If getting a dog for the purpose of home defense then avoid as much as possible getting emotionally attached to it. Not easy I'll agree here, but it will make the loss more bearable. If it's for a family pet then train the animal to respond _immediately_ to your commands to "back off" if you see the animal's life is in danger, i.e. the burglar has a gun or a knife or a crowbar or whatever. 


tellner said:


> The OC is more of the same. I would never count on it as a defense. But there's a chance that it will break the scumbags' script enough to get them thinking of easier pickings elsewhere, especially since it's mysteriously coming out of nowhere before they've even seen us. And if they've had a chance to breathe in a bit of it, cough a little and enjoy reduced vision and confusion it will give us an advantage in the gun and knife fight we were going to get into anyway. If it works, great.
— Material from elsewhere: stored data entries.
-- ==== Sys2Proof/Tests/Slice0.lean ====
section
/-! SUPPORT. Sys2Proof/Tests/Slice0.lean: tests: one ill-formed term for each check of WellFormed, words written out from the spec's encodings,
single steps with results worked out by hand, and for each statement a state and operands that meet its hypotheses. -/

namespace Sys2Proof.Tests

set_option Elab.async false

open Sys2Proof Sys2Proof.Machine

/-! ## Each check of WellFormed refuses (R40, R93, R94, R185, R209) -/

def vops (wd wa wb : BitVec 4) (sv : BitVec 2) : VOps := ⟨0, wd, wa, wb, 2, 0, false, 0, 0, false, sv⟩
def mops (w wi : BitVec 4) (a : BitVec 3) (s : BitVec 5) : MOps := ⟨0, w, a, s, 12, 0, false, wi⟩

theorem test_ill_formed_panes : (Instr.actz 12).formOk = false ∧ (Instr.act 13 0).formOk = false ∧ (Instr.rcopy 15 0 1).formOk = false ∧
    (Instr.shut 12 0).formOk = false ∧ (Instr.reopen 0 8).formOk = false ∧ (Instr.pstat 1 12).formOk = false ∧
    (Instr.rshufRev 3 3).formOk = false ∧ (Instr.vidx ⟨0, 12, 0, 1, 2, 0⟩).formOk = false := by decide

theorem test_ill_formed_vectors : (Instr.vadd (vops 12 0 0 0)).formOk = false ∧ (Instr.vadd (vops 0 0 0 3)).formOk = false ∧
    (Instr.vadd { vops 0 0 0 0 with n := true }).formOk = false ∧ (Instr.vabs (vops 0 0 1 0)).formOk = false ∧
    (Instr.vbcast (vops 0 1 0 1)).formOk = false ∧ (Instr.vcmpEq (vops 0 0 0 0)).formOk = false ∧ (Instr.mand (vops 1 8 1 0)).formOk = false ∧
    (Instr.mnot (vops 1 1 1 0)).formOk = false ∧ (Instr.mpopc (vops 1 1 0 0)).formOk = false ∧ (Instr.vcvt { vops 0 0 0 0 with s := 16 }).formOk = false ∧
    (Instr.vdot (vops 0 0 12 0)).formOk = false ∧ (Instr.vredSum (vops 1 0 0 0)).formOk = false := by decide

theorem test_ill_formed_memory : (Instr.vld (mops 12 0 0 0)).formOk = false ∧ (Instr.vld (mops 0 1 0 0)).formOk = false ∧
    (Instr.vld (mops 0 0 0 1)).formOk = false ∧ (Instr.vldx (mops 0 12 0 0)).formOk = false ∧ (Instr.vlq (mops 0 0 1 0)).formOk = false ∧
    (Instr.vfill { mops 0 0 0 0 with m := 1 }).formOk = false := by decide

theorem test_ill_formed_engines : (Instr.cpy ⟨0, 0, 0, 0, 0, false, 1, false, 0⟩).formOk = false ∧
    (Instr.red ⟨0, 0, 1, 0, 0, false, 0, false, 0⟩).formOk = false ∧ (Instr.tspawn ⟨0, 0, 0, 0, 0, false, 0, false, 1⟩).formOk = false ∧
    (Instr.mmma ⟨0, 0, 0, 0, 0, false, 0, false, 0x8000⟩).formOk = false ∧ (Instr.mdrain ⟨0, 0, 0, 0, 0, false, 0, false, 0x800⟩).formOk = false ∧
    (Instr.mzero 8).formOk = false := by decide

theorem test_ill_formed_scalars : (Instr.bany 6 1 1 0).formOk = false ∧ (Instr.split 0 6 1 1 0).formOk = false ∧ (Instr.slli 1 1 64).formOk = false ∧
    (Instr.push 0 1).formOk = false ∧ (Instr.pop 3 2).formOk = false ∧ (Instr.aset 0 1 6).formOk = false ∧
    (Instr.smine ⟨1, 0, 0, 2, 0, 0, 0, 0, 0⟩).formOk = false ∧ (Instr.smine ⟨1, 2, 2, 2, 0, 1, 1, 0, 0⟩).formOk = false ∧
    (Instr.smine ⟨1, 2, 1, 2, 0, 1, 1, 0, 0⟩).formOk = false := by decide

theorem test_ill_formed_tokens : (Instr.kwait 0 9 0).formOk = false ∧ (Instr.kwaitNt 1 0 12).formOk = false ∧ (Instr.kinfo 1 0 5).formOk = false ∧
    (Instr.fence 12).formOk = false ∧ (Instr.fbar 0 12).formOk = false ∧ (Instr.xfence 9 1 0).formOk = false ∧ (Instr.await 0 1).formOk = false ∧
    (Instr.vadd { vops 0 0 0 0 with t := 13 }).wellFormed = false := by decide

/-! ## Words of the spec's encodings (R86, R91-R93, R105): the head, then its tail parcels, lowest first -/

theorem test_words_control : decodeWords [0x8003] = .ok .tend ∧ decodeWords [0x8045] = .ok (.trap 5) ∧ decodeWords [0x8081] = .ok (.sjoin 1) ∧
    decodeWords [0xE100, 0x0010, 0x0000, 0x0000] = .ok (.j 16) ∧ decodeWords [0xA185, 0x0460] = .ok (.jlr 5 3) ∧
    decodeWords [0x4201, 0xFFFE, 0x603F] = .ok (.bNe 12 0 0x3FFFFE) ∧ decodeWords [0xC289, 0x0002, 0x5800] = .ok (.split 1 1 11 0 2) ∧
    decodeWords [0xA301, 0x0400] = .ok (.setc 1 0) ∧ decodeWords [0x8347] = .ok (.rnd 7) := ⟨rfl, rfl, rfl, rfl, rfl, rfl, rfl, rfl, rfl⟩

theorem test_words_scalar : decodeWords [0xA403, 0x0022] = .ok (.add 3 1 2) ∧ decodeWords [0x4489, 0x0040, 0x4800] = .ok (.addi 9 9 64) ∧
    decodeWords [0xE4CC, 0xCDEF, 0x89AB, 0x0000] = .ok (.li 12 0x89ABCDEF) ∧ decodeWords [0xC509, 0x0010, 0x2200] = .ok (.ldAcqD 9 4 16) ∧
    decodeWords [0xC54A, 0x0000, 0xA0C0] = .ok (.stD 10 20 0) ∧ decodeWords [0xA5C0, 0x021B] = .ok (.push 16 27) ∧
    decodeWords [0xA642, 0x0420] = .ok (.aset 2 1 0) ∧ decodeWords [0xE6C9, 0x0001, 0x0000, 0x09C0] = .ok (.smine ⟨9, 1, 1, 12, 0, 1, 0, 0, 0⟩) :=
  ⟨rfl, rfl, rfl, rfl, rfl, rfl, rfl, rfl⟩

theorem test_words_rows : decodeWords [0xB002, 0x0000] = .ok (.act 2 0) ∧ decodeWords [0xB046, 0x8901] = .ok (.rshufXor 6 4 9) := ⟨rfl, rfl⟩

theorem test_words_vector : decodeWords [0xD204, 0x0000, 0x01C0] = .ok (.vadd ⟨0, 4, 0, 1, 12, 0, false, 0, 0, false, 0⟩) ∧
    decodeWords [0xD314, 0x0160, 0x20C0] = .ok (.vcvt ⟨1, 4, 2, 0, 12, 0, false, 11, 0, false, 0⟩) ∧
    decodeWords [0xF2C0, 0x0140, 0x0000, 0x0000] = .ok (.vidx ⟨0, 0, 0, 1, 4, 0⟩) := ⟨rfl, rfl, rfl⟩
We didn't have to shoot, stab or bludgeon anyone. Break out the champagne. If it didn't (and that's our default position) we have a little bit of an edge.



Your home is your home and it should be one of the safest places on the planet. Do what you (reasonably) must to keep it that way.


----------



## Sukerkin (Jun 8, 2007)

I have to say that *Tellner*'s post above has given me considerable food for thought.

I've always been a major proponent of avoiding conflict if you can, often using the argument that you can replace property more easily than you can heal severe injuries (with the concommittant "If you get killed defending your 'things', what good do they do you?").

However, I've been running 'scenario's' in my head whilst I've been reading this thread and I've surprised myself.  

Now that I share my life with my missus, I do believe that my attitude to people breaking into what is now 'our' house has changed.  Whether it's a fantasy or not, it appears that knowing that I am the last 'line' between her and the theoretical 'them' has radically upped the level of violent resistance I am prepared to offer.

I'm a bit shocked at myself to be honest as when I asked myself the question as to whether I would kill someone to protect my missus, the answer came back "Yes" without hesitation or moral amiguity.  

I hope I could find an alternative solution tho' as I would not like to have to face that persons mother and tell her what I had done.  

I am one of those hopeless cases that feels that there is value in every human life, altho' I do concur that as I've gotten older I've gotten a lot less 'forgiving' of those who make criminal choices, becoming much more an advocate of 'punishment' as compared to 'rehabilitation'.  I know that there are individuals who are irredeemable, 'evil' to use the cliche, who need to be removed from life for the safety of everyone else but these are few and far between.  Most criminals are not in this category and are as capable of kindness and loving behaviour as, say, thievery.  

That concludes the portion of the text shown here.